Elegor-centre est une plateforme immense, à la manière d'une gare. Le nombre de quais de cette gare est plus ou moins fixe, et relativement visible. Les branches dites "principales", les mondes communs, possèdent des entrées (appelées Portails, ou Passes) très connues et quotidiennement empruntées par un nombre incalculable d'individus.
A l'origine, Elegor-centre était simplement un champ fertile, traversé par de grands sentiers battus, et quelques auberges disséminées pour les voyageurs. La neutralité de cet immense lieu, et sa vacuité, ne sont pas l'objet du hasard : les dieux firent en sorte qu'Elegor-centre soit un lieu sûr pour les exilés. Les pèlerins étaient assez rares, les mondes étant plus hermétiques qu'aujourd'hui.

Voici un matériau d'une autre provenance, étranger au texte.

/-- An atomic at issue: on global memory it is a commit point, and one of SCOPE task is as one of SCOPE chip (R244, R245,
R247). -/
def atomicBody (i : Instr) (op : Aop) (w64 : Bool) (ord : Ord) (scope : Scope) (d : Option Opnd) (a b : Opnd) (x : Ctx)
    (st : State) : Out :=
  let ea := (x.d a).toNat
  let n := if w64 then 8 else 4
  let arg := aopArg x w64 b
  let swap := if op = .cas then casSwap x w64 b else 0
  match x.check ea n true with
  | .bad c => chkTrap c ea
  | .ok p =>
    let wide := if p = .glob ∧ scope = .task then Scope.chip else scope
    let acc : Acc := { va := ea, n := n, place := p, write := true, read := true, ord := ord, scope := wide, hint := 0 }
    if ord = .strong then
      (if isVeinPage x p ea then strongIssue i acc [] (some op) w64 arg swap d x st else chkTrap .strongseg ea)
    else
      let st1 := if p = .glob then st.commit x.r else st
      let (id, st2) := st1.fresh
      let far := decide (p = .glob) && Ord.releases ord && Scope.far scope
      let o := mkOp id i x.t.pc false (.atomic acc op w64 arg swap d)
      .ok (st2.addOp x.r { o with closed := decide (d = none) && !far, sync := if decide (d = none) && far then 2 else 0 })

/-- Every active thread whose atomic goes to global memory may commit (R212). -/
def atomicPre (ord : Ord) (a : Opnd) (st : State) (k : Task) (q : Run) (acts : List (Nat × Thread)) : Bool :=
  acts.all fun e =>
    let ea := ((st.ctx k q e.1 e.2).d a).toNat
    decide (privBase ≤ ea) || (if ord = .strong then st.mayStrong k e.2 else st.mayCommit k e.2)

/-- ATOM. -/
def execAtom (h : Hdr) (op : Aop) (w64 : Bool) (ord : Ord) (scope : Scope) (d a b : Opnd) (s : State) : Res :=
  .next (issueWith (.atom h op w64 ord scope d a b) (atomicPre ord a)
    (atomicBody (.atom h op w64 ord scope d a b) op w64 ord scope (some d) a b) s)

/-- RED. -/
def execRed (h : Hdr) (op : Aop) (w64 : Bool) (ord : Ord) (scope : Scope) (a b : Opnd) (s : State) : Res :=
  .next (issueWith (.red h op w64 ord scope a b) (atomicPre ord a)
    (atomicBody (.red h op w64 ord scope a b) op w64 ord scope none a b) s)

/- ## FENCE (R248 to R250) -/

/-- The engine operations of a task that have issued and not reached their completion events (R249): its copies, its
waiting skip-buffer operations and its matrix operations. -/
def State.engineOps (s : State) (core : Nat) (k : Task) : List Nat :=
  let c := s.core core
  let mine := fun (os : List EngOp) => (os.filter fun o => o.uid == k.uid).map fun o => o.id
  (((s.copiesOf core k.uid).filter fun e => !e.2.again).map fun e => e.2.id) ++
  (k.qs.flatMap fun e => ((e.2.resv ++ e.2.take).filter fun x => x.skop && !x.granted).map fun x => x.id) ++
  mine c.mac0.queue ++ mine c.mac1.queue ++ (k.drains.map fun o => o.id)

/-- Put a thread into the wait of a FENCE, with the engine operations issued before it. -/
def fenceBody (kind : Nat) (scope : Scope) (eng : Bool) (d : Opnd) (x : Ctx) (st : State) : Out :=
  .stay (st.updThread x.r fun t =>
    { t with wait := .fence kind scope (if eng then st.engineOps x.r.core x.k else []) false d })

/-- FENCE .full. -/
def execFenceFull (h : Hdr) (d : Opnd) (scope : Scope) (eng : Bool) (s : State) : Res :=
  .next (issue (.fenceFull h d scope eng) (fenceBody 0 scope eng d) s)

/-- FENCE .acq. -/
def execFenceAcq (h : Hdr) (d : Opnd) (scope : Scope) (eng : Bool) (s : State) : Res :=
  .next (issue (.fenceAcq h d scope eng) (fenceBody 1 scope eng d) s)

/-- FENCE .rel. -/
def execFenceRel (h : Hdr) (d : Opnd) (scope : Scope) (eng : Bool) (s : State) : Res :=
  .next (issue (.fenceRel h d scope eng) (fenceBody 2 scope eng d) s)

/- ## PREF and CCTL -/

/-- PREF: completes at issue; its entry stays until the fill ends; a hint that is dropped is counted and holds none (R251,
R252). -/
def execPref (h : Hdr) (sz hint : Nat) (a : Opnd) (off : BitVec 16) (s : State) : Res :=
  .next (issue (.pref h sz hint a off) (fun x st =>
    if st.prefDrops x.r x.k (x.ea a off) sz then .ok (st.dropHint x.r) else
    let acc : Acc := { va := x.ea a off, n := 1, place := .glob, write := false, read := true, ord := .inv, scope := .task, hint := hint }
    let (id, st1) := st.fresh
    .ok (st1.addOp x.r { mkOp id (.pref h sz hint a off) x.t.pc false (.pref acc sz) with closed := true })) s)

/-- A cache-control word at issue (R254). -/
def cctlBody (i : Instr) (fn : Nat) (va : Ctx → Nat) (x : Ctx) (st : State) : Out :=
  let (id, st1) := st.fresh
  .ok (st1.addOp x.r (mkOp id i x.t.pc false (.cctl (va x) fn)))

/-- CCTL .inv. -/
def execCctlInv (h : Hdr) (a : Opnd) (off : BitVec 16) (s : State) : Res :=
  .next (issue (.cctlInv h a off) (cctlBody (.cctlInv h a off) 0 fun x => x.ea a off) s)

/-- CCTL .invall. -/
def execCctlInvall (h : Hdr) (s : State) : Res :=
  .next (issue (.cctlInvall h) (cctlBody (.cctlInvall h) 1 fun _ => 0) s)

/-- CCTL .wb. -/
def execCctlWb (h : Hdr) (a : Opnd) (off : BitVec 16) (s : State) : Res :=
  .next (issue (.cctlWb h a off) (cctlBody (.cctlWb h a off) 2 fun x => x.ea a off) s)

/-- CCTL .wbinv. -/
def execCctlWbinv (h : Hdr) (a : Opnd) (off : BitVec 16) (s : State) : Res :=
  .next (issue (.cctlWbinv h a off) (cctlBody (.cctlWbinv h a off) 3 fun x => x.ea a off) s)

/- ## Events -/

/-- An operation of a thread with its task: what the completion events act on. -/
def State.opOf (s : State) (r : TRef) (id : Nat) : Option (Task × Thread × Op) :=
  match s.task? r.core r.slot, s.thread? r with
  | some k, some t => (t.ops.find? fun o => o.id == id).map fun o => (k, t, o)
  | _, _ => none

/-- The event acts on an operation that is in flight and may be performed now; anything else leaves the machine as it
is. A frozen task's accesses stand still. -/
def onOp (r : TRef) (id : Nat) (f : Task → Thread → Op → Perf) (s : State) : Res :=
  match s.opOf r id with
  | some (k, t, o) =>
    if o.ticket.isNone && k.frozen.isNone && s.mayPerform r k t o then (f k t o).res s else .next s
  | none => .next s

/-- REGISTER_RESULT_WRITE (R129). -/
def execRegisterResultWrite (r : TRef) (op : Nat) (s : State) : Res :=
  match s.opOf r op with
  | some (_, _, o) =>
    (match o.kind with
     | .result ws => .next (s.endOp r op ws)
     | _ => .next s)
  | none => .next s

Aujourd'hui, Elegor-centre ressemble à une grande ville, avec en son centre une place toute aussi superbe que gigantesque où les portails des principaux mondes se font face. Commerçants en tout genre, mystificateurs, arènes, restaurants... tout y est condensé pour offrir aux voyageurs un séjour agréable. Cependant, les lois divines interdisent de prolonger les escales en Elegor. A chaque traversée de mondes, un passeport est remis aux visiteurs à leur entrée, et à chaque sortie, ce passeport est strictement vérifié et oblitéré. Ces contrôles ont une raison simple d'exister : les dieux ont conçu les mondes pour vivre, et Elegor-centre pour transiter. On y trouve cependant certains lieux uniques et indispensables. La Bibliothèque Universelle, par exemple, est l'unique lieu de ventes des livres célestes, manuscrits divers catégorisés selon les déités auteures et leurs préceptes. Ces bâtiments majestueux sont souvent une raison en soi pour se rendre à Elegor (la préfecture, la Panthéon, les chef-lieu des Guildes, les Temples Uns, l'Armurerie Une...)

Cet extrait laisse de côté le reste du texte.